■ The data ■
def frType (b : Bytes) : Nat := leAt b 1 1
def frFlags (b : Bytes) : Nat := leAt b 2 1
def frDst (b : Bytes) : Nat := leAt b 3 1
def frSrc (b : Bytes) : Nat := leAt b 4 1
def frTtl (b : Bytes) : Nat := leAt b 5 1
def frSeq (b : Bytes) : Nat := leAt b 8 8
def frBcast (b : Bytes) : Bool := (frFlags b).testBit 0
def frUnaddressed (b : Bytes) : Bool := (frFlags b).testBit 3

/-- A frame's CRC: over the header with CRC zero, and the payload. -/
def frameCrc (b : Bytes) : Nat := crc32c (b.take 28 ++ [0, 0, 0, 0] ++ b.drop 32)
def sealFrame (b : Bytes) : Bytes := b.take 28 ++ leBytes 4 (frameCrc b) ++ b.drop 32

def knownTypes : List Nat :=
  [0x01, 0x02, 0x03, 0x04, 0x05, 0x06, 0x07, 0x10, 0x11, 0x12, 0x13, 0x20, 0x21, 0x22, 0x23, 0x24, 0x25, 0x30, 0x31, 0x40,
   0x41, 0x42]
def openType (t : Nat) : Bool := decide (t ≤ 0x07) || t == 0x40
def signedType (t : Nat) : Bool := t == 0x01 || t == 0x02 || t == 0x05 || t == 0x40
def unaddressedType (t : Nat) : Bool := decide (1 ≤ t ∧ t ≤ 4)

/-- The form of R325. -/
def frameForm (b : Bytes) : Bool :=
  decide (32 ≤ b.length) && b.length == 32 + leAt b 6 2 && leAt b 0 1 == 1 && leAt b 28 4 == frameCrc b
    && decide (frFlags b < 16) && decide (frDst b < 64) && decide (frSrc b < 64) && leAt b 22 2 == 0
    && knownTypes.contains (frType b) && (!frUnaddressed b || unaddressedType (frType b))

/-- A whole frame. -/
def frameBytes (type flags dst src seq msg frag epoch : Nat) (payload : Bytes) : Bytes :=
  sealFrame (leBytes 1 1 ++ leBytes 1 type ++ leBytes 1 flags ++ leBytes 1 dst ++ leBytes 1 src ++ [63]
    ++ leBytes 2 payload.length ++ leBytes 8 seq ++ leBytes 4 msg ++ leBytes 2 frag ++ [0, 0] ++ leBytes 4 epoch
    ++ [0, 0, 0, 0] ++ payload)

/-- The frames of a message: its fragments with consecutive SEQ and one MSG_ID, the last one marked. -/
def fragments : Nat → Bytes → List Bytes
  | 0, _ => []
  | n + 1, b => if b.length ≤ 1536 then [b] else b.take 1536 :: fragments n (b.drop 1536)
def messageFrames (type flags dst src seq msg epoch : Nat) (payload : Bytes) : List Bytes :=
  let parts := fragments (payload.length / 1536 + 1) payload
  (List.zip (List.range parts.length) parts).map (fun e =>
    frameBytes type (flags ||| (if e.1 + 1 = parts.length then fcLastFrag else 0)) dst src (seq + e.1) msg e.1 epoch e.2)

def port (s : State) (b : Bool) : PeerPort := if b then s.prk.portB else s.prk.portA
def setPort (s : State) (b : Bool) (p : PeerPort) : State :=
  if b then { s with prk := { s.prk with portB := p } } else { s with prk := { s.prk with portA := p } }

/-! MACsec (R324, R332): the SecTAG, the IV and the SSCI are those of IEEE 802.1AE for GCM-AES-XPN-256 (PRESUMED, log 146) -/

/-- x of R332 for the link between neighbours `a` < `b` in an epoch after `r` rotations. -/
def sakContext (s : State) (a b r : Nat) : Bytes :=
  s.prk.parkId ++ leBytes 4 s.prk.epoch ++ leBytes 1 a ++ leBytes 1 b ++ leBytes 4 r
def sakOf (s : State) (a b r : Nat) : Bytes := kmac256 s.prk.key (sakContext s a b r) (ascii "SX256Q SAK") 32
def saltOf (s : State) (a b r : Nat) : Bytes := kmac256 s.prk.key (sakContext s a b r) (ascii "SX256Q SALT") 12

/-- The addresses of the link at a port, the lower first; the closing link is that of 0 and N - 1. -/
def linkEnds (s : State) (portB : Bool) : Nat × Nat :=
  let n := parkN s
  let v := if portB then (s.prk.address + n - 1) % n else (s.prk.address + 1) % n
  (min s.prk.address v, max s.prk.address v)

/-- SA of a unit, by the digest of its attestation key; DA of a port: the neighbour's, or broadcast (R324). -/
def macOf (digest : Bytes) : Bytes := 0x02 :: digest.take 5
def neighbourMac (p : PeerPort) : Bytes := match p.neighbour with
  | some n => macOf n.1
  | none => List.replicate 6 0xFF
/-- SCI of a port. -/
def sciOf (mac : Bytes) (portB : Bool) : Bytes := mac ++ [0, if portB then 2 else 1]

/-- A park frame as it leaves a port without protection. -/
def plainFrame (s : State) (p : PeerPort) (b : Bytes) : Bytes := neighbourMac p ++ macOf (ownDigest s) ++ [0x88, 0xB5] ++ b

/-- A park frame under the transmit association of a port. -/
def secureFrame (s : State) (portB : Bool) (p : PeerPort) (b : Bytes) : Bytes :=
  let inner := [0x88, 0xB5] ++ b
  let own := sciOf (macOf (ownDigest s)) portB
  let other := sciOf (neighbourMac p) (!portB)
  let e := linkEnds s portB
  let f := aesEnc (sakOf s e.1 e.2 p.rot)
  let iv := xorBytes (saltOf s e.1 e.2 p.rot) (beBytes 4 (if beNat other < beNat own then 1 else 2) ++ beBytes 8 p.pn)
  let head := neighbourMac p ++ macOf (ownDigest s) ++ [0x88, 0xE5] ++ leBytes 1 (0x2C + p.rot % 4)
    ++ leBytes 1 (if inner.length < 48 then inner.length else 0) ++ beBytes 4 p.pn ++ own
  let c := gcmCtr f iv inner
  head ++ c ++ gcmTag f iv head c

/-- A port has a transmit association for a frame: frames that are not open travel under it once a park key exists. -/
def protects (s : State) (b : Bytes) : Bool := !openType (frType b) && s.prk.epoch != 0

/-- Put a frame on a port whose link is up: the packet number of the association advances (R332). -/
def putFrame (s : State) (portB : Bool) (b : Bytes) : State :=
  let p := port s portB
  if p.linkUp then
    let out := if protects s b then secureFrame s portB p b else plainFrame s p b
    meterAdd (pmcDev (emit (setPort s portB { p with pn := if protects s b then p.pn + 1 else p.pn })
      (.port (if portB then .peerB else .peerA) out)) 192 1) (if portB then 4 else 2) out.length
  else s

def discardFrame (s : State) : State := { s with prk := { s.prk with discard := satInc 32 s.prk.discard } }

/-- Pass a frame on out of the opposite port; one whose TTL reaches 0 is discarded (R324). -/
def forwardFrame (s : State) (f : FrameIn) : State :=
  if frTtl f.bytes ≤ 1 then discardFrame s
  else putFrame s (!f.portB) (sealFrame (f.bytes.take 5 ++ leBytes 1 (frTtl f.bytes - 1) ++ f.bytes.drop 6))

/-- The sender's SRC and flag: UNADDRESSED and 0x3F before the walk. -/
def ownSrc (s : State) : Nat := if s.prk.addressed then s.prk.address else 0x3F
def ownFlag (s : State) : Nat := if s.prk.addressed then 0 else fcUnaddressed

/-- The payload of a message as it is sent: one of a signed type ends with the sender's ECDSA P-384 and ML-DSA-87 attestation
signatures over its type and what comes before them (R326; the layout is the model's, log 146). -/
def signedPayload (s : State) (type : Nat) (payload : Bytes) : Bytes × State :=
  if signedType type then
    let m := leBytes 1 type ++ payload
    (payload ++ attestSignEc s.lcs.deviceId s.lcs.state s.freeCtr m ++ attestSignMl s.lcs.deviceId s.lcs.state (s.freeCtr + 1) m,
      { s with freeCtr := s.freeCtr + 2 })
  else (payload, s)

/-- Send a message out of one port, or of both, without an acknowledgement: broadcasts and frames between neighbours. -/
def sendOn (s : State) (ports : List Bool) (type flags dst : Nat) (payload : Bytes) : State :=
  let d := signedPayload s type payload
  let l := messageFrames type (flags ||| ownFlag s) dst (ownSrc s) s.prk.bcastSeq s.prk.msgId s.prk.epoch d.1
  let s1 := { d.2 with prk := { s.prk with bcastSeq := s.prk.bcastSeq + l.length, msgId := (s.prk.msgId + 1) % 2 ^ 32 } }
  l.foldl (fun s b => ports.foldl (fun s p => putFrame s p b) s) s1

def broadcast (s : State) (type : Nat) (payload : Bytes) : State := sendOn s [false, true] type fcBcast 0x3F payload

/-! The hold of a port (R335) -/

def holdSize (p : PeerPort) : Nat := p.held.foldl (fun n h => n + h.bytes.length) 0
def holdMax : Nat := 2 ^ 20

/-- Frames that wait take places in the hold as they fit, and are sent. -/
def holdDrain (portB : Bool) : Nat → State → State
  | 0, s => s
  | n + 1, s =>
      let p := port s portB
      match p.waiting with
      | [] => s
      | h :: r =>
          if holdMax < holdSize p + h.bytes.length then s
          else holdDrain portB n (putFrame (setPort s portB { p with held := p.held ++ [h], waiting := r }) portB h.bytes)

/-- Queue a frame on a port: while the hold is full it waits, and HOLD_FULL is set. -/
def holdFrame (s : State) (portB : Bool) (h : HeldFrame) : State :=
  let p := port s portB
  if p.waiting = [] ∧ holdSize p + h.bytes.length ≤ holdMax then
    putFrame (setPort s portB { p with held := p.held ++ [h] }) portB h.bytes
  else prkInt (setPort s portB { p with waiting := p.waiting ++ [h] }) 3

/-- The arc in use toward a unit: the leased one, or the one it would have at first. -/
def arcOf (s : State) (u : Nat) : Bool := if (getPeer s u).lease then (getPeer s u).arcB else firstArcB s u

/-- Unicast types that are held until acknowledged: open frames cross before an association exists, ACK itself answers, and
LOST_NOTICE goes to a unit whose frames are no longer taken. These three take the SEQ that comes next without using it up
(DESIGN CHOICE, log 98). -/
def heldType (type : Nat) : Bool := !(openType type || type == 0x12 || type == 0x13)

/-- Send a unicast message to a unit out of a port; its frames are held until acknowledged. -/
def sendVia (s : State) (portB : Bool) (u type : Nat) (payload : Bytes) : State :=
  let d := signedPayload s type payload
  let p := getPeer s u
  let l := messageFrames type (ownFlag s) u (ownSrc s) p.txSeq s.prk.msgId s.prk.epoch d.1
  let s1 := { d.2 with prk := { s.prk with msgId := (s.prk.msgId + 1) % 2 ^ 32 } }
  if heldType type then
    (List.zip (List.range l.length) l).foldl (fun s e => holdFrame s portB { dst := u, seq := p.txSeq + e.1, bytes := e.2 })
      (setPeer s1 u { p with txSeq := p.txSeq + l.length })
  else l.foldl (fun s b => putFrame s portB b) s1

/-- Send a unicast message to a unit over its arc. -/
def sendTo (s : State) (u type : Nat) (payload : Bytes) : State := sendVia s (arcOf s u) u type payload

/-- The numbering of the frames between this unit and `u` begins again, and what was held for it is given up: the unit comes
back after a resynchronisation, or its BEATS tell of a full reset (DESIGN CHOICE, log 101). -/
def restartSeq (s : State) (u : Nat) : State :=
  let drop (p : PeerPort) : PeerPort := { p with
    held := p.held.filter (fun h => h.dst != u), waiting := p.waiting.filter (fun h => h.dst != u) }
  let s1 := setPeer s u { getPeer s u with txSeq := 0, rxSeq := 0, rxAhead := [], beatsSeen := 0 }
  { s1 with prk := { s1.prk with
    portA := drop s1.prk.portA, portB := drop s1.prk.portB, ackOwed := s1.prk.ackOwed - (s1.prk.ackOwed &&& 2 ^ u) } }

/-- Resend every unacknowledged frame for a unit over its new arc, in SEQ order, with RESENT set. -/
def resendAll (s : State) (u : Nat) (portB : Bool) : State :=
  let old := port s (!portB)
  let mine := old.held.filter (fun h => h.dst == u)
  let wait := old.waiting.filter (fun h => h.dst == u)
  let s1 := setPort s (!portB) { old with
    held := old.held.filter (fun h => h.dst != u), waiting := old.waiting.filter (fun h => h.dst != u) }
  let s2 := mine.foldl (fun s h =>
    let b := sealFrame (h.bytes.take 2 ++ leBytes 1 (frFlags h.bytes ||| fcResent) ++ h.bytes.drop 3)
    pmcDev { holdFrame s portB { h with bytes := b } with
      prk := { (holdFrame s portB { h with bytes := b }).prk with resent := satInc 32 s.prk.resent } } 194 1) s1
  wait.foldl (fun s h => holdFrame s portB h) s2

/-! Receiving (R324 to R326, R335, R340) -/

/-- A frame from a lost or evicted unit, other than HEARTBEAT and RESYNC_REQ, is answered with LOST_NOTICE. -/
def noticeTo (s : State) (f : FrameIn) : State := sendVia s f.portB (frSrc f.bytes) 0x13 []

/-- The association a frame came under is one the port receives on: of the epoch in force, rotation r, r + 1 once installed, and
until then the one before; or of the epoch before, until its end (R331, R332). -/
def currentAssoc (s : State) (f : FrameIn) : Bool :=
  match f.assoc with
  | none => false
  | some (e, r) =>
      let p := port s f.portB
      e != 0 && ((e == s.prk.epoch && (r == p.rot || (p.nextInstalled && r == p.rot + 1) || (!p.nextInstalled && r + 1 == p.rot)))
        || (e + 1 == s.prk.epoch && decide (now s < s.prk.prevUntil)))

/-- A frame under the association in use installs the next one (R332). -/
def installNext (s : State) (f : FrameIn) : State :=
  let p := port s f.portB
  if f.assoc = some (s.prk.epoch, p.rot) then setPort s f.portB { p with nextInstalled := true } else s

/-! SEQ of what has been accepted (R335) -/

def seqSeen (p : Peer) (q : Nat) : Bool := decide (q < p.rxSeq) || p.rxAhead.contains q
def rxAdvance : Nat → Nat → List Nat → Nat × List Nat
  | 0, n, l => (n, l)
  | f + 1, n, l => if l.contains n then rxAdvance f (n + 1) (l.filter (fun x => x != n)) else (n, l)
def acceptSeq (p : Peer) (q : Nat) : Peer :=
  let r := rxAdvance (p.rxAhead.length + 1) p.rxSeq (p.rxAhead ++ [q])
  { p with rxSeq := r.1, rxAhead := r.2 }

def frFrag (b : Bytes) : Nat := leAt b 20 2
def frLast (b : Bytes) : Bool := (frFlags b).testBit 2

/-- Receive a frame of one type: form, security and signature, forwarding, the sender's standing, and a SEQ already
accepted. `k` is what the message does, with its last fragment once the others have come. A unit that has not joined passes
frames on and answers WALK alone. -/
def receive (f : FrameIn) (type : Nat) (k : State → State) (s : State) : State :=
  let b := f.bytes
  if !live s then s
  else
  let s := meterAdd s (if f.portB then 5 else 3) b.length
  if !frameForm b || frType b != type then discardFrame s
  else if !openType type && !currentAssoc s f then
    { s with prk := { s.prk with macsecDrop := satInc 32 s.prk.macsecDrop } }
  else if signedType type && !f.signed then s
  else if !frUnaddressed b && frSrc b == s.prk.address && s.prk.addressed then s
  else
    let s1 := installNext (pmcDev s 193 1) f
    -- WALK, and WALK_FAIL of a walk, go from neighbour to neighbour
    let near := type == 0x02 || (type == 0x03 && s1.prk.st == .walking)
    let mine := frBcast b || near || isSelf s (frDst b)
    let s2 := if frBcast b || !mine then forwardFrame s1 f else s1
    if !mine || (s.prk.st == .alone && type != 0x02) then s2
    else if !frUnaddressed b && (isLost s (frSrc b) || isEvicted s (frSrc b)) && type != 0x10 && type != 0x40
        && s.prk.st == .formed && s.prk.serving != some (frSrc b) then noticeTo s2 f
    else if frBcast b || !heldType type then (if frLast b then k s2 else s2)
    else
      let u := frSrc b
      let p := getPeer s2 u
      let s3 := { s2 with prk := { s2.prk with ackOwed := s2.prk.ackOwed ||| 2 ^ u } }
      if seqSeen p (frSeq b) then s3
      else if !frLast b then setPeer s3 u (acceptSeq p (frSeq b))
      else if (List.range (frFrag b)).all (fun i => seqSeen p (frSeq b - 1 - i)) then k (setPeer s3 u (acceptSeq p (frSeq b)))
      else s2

■ What you should do ■
Starting at the line that contains "let s2 := if", retype each remaining line of the records exactly; that line and the last line are both included.

■ Task response ■
    let s2 := if frBcast b || !mine then forwardFrame s1 f else s1
    if !mine || (s.prk.st == .alone && type != 0x02) then s2
    else if !frUnaddressed b && (isLost s (frSrc b) || isEvicted s (frSrc b)) && type != 0x10 && type != 0x40
        && s.prk.st == .formed && s.prk.serving != some (frSrc b) then noticeTo s2 f
    else if frBcast b || !heldType type then (if frLast b then k s2 else s2)
    else
      let u := frSrc b
      let p := getPeer s2 u
      let s3 := { s2 with prk := { s2.prk with ackOwed := s2.prk.ackOwed ||| 2 ^ u } }
      if seqSeen p (frSeq b) then s3
      else if !frLast b then setPeer s3 u (acceptSeq p (frSeq b))
      else if (List.range (frFrag b)).all (fun i => seqSeen p (frSeq b - 1 - i)) then k (setPeer s3 u (acceptSeq p (frSeq b)))
      else s2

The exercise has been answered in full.